### Dataset content
· · · · ·

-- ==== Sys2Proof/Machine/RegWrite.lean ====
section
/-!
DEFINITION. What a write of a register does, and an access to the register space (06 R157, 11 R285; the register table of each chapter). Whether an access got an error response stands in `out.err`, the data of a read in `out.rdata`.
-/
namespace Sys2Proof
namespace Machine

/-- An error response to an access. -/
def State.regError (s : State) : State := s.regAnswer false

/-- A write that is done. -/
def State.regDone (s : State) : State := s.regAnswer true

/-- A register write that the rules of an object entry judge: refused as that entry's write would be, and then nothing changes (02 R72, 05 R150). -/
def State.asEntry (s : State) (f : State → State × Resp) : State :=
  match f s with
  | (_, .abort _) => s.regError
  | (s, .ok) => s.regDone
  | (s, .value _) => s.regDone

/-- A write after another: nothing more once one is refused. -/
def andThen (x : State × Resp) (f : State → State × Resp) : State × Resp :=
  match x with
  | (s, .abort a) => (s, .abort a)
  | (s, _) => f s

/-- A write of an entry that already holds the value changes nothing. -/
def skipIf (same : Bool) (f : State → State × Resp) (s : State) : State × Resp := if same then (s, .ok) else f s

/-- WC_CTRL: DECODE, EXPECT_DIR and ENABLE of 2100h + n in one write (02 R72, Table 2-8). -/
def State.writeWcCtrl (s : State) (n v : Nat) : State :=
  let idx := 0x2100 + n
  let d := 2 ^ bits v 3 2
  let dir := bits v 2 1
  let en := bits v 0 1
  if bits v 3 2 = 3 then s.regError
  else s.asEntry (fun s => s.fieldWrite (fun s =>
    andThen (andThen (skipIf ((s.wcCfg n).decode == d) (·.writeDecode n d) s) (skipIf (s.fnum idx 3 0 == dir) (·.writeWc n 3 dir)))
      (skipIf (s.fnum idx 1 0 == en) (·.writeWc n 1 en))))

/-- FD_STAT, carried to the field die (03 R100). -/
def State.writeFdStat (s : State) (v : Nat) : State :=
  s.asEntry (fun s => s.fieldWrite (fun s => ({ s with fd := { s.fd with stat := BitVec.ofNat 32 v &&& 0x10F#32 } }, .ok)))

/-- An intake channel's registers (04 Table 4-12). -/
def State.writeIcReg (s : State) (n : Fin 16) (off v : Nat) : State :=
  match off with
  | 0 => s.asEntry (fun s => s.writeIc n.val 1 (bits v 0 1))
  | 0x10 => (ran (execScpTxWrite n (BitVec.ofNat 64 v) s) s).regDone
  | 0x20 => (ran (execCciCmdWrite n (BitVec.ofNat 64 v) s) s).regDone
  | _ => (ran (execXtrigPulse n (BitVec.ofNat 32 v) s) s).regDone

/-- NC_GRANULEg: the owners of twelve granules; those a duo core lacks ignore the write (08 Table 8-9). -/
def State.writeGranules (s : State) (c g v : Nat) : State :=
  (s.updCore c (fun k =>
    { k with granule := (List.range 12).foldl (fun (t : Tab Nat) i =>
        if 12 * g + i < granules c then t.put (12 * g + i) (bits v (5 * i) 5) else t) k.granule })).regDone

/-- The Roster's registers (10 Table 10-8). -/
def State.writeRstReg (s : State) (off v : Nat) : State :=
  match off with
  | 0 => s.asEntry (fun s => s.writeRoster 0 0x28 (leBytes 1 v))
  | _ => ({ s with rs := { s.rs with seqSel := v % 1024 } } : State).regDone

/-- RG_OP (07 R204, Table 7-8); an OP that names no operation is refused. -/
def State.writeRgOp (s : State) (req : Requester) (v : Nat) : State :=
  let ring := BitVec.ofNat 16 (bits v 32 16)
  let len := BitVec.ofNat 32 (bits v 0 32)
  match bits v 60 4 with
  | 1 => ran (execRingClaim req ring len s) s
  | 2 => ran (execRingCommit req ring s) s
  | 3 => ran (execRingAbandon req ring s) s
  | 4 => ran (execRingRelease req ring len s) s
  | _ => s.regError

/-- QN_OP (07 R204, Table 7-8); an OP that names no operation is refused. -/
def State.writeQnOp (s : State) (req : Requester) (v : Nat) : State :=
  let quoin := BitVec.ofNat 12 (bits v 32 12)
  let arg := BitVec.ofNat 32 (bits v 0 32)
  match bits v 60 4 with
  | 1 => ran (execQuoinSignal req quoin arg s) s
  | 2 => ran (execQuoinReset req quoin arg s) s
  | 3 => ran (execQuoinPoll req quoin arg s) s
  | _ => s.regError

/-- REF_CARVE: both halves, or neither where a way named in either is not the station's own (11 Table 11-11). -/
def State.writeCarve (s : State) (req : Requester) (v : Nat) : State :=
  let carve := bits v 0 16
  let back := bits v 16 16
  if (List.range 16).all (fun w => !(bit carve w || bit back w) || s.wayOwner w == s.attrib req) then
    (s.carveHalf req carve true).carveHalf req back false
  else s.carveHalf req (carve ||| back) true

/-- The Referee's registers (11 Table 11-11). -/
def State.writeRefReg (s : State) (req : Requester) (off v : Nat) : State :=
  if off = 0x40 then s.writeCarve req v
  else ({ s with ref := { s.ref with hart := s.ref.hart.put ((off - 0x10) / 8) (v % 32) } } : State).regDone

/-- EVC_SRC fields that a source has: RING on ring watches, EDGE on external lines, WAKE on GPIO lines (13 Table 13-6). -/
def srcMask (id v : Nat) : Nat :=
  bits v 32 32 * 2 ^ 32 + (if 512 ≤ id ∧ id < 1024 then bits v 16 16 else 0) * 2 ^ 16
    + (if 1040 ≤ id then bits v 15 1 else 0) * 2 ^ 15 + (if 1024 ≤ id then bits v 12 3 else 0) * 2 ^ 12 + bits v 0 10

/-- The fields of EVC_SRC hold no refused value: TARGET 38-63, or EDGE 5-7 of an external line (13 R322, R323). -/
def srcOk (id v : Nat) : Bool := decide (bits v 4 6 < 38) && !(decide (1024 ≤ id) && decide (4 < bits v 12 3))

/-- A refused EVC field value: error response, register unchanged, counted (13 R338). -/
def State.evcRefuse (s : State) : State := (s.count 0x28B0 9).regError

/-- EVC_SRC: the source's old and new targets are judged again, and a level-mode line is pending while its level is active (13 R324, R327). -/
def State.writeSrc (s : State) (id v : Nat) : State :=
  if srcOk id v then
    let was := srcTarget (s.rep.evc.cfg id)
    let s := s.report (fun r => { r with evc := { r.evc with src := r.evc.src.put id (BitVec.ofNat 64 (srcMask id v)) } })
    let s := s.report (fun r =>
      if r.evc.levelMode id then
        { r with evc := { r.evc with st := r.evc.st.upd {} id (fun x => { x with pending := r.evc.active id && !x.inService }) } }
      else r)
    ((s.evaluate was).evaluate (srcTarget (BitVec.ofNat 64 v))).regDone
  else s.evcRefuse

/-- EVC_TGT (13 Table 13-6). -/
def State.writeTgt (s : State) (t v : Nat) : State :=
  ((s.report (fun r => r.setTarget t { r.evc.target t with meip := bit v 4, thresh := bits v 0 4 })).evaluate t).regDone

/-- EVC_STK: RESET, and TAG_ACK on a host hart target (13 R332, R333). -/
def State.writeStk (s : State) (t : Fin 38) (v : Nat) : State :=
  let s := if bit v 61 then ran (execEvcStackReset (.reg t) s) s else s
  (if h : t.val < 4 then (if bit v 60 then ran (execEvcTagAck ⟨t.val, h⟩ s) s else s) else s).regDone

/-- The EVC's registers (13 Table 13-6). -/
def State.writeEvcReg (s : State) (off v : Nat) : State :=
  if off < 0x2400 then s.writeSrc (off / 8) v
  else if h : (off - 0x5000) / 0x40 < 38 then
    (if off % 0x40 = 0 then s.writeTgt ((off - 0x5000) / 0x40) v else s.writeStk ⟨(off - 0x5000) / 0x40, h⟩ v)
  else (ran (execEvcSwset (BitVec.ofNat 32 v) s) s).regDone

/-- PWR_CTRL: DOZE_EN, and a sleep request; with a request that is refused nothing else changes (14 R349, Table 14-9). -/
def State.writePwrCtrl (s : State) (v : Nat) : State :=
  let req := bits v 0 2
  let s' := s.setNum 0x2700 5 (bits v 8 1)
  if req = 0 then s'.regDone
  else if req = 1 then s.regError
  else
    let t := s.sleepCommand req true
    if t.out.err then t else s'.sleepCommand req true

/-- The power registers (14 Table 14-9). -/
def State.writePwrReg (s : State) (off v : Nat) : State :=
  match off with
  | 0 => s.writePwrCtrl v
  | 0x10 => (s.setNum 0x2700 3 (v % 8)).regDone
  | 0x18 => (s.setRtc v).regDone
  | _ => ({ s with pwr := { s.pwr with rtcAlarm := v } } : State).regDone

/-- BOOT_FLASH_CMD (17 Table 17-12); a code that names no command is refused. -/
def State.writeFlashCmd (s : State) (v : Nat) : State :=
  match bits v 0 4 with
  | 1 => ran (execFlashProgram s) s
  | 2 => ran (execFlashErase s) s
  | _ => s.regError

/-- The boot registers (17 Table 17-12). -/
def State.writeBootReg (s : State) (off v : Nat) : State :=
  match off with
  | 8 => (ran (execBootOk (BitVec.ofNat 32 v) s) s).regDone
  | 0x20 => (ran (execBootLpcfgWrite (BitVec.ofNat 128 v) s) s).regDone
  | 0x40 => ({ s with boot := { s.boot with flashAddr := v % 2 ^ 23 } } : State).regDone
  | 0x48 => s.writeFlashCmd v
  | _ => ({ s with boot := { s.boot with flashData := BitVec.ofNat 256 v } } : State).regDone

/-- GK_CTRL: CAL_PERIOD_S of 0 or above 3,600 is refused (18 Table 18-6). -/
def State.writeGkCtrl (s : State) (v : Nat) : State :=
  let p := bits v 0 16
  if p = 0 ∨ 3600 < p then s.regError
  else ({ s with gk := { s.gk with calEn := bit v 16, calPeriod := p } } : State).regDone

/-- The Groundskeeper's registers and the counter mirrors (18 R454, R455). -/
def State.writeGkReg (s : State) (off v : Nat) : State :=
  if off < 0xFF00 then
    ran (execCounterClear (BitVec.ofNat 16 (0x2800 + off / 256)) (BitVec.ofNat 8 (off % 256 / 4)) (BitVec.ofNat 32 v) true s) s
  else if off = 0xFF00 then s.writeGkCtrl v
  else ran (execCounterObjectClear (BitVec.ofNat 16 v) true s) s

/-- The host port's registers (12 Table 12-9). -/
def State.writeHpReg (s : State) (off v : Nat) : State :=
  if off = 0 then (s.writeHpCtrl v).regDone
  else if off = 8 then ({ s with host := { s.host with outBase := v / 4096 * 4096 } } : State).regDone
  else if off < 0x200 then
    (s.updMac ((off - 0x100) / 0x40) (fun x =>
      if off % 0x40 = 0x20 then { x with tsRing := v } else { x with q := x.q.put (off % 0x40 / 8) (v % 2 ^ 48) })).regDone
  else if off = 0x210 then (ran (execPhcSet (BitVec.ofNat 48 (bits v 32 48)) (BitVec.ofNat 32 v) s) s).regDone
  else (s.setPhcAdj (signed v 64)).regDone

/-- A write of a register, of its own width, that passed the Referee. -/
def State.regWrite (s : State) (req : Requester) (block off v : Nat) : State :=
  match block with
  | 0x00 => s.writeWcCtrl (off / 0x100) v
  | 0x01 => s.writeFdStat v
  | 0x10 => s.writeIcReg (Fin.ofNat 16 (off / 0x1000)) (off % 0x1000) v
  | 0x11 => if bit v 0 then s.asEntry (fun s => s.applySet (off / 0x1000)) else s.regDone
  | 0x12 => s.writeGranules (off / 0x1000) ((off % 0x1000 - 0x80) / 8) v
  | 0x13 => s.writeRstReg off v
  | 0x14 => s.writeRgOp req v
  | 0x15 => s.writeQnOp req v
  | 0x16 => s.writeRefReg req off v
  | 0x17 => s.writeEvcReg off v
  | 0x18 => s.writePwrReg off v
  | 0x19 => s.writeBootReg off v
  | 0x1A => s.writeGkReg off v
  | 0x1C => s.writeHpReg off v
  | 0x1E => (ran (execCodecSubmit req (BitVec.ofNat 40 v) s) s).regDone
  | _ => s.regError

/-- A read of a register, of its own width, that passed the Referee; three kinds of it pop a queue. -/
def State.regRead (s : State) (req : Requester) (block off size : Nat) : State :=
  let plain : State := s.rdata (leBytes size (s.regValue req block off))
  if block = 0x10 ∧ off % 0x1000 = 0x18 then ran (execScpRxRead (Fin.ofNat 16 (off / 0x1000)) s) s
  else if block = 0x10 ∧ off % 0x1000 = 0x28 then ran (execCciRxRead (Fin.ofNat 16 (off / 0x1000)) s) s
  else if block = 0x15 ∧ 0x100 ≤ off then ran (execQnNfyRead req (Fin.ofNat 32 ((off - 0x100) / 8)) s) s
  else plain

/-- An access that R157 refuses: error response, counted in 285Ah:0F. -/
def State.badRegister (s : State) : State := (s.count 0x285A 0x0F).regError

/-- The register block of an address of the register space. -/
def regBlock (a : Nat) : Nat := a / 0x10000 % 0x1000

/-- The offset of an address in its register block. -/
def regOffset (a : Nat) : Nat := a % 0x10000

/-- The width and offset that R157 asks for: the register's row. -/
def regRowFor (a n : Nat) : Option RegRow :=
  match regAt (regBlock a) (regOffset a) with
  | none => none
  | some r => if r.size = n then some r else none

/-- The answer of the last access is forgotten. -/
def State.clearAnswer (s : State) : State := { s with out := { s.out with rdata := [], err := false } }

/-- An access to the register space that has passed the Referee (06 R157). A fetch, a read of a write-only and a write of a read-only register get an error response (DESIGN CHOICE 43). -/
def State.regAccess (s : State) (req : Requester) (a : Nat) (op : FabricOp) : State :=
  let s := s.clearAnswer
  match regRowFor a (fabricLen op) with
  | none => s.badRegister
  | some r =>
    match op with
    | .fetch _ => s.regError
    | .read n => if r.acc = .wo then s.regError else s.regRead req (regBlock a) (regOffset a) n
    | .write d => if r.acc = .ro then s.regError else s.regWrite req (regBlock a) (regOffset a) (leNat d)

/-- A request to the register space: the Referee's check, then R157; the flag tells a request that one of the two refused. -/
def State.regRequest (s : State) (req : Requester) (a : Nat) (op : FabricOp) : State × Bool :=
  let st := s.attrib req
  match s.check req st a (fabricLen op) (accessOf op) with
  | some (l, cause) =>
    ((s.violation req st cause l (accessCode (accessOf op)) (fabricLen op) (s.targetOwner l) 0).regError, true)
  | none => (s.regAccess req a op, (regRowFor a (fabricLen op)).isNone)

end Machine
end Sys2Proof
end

· · · · ·

### Requirement
Reproduce exactly every line that sits between the start of the entries and the line bearing "changes nothing. -/", counting both of those lines.

### Task response
-- ==== Sys2Proof/Machine/RegWrite.lean ====
section
/-!
DEFINITION. What a write of a register does, and an access to the register space (06 R157, 11 R285; the register table of each chapter). Whether an access got an error response stands in `out.err`, the data of a read in `out.rdata`.
-/
namespace Sys2Proof
namespace Machine

/-- An error response to an access. -/
def State.regError (s : State) : State := s.regAnswer false

/-- A write that is done. -/
def State.regDone (s : State) : State := s.regAnswer true

/-- A register write that the rules of an object entry judge: refused as that entry's write would be, and then nothing changes (02 R72, 05 R150). -/
def State.asEntry (s : State) (f : State → State × Resp) : State :=
  match f s with
  | (_, .abort _) => s.regError
  | (s, .ok) => s.regDone
  | (s, .value _) => s.regDone

/-- A write after another: nothing more once one is refused. -/
def andThen (x : State × Resp) (f : State → State × Resp) : State × Resp :=
  match x with
  | (s, .abort a) => (s, .abort a)
  | (s, _) => f s

/-- A write of an entry that already holds the value changes nothing. -/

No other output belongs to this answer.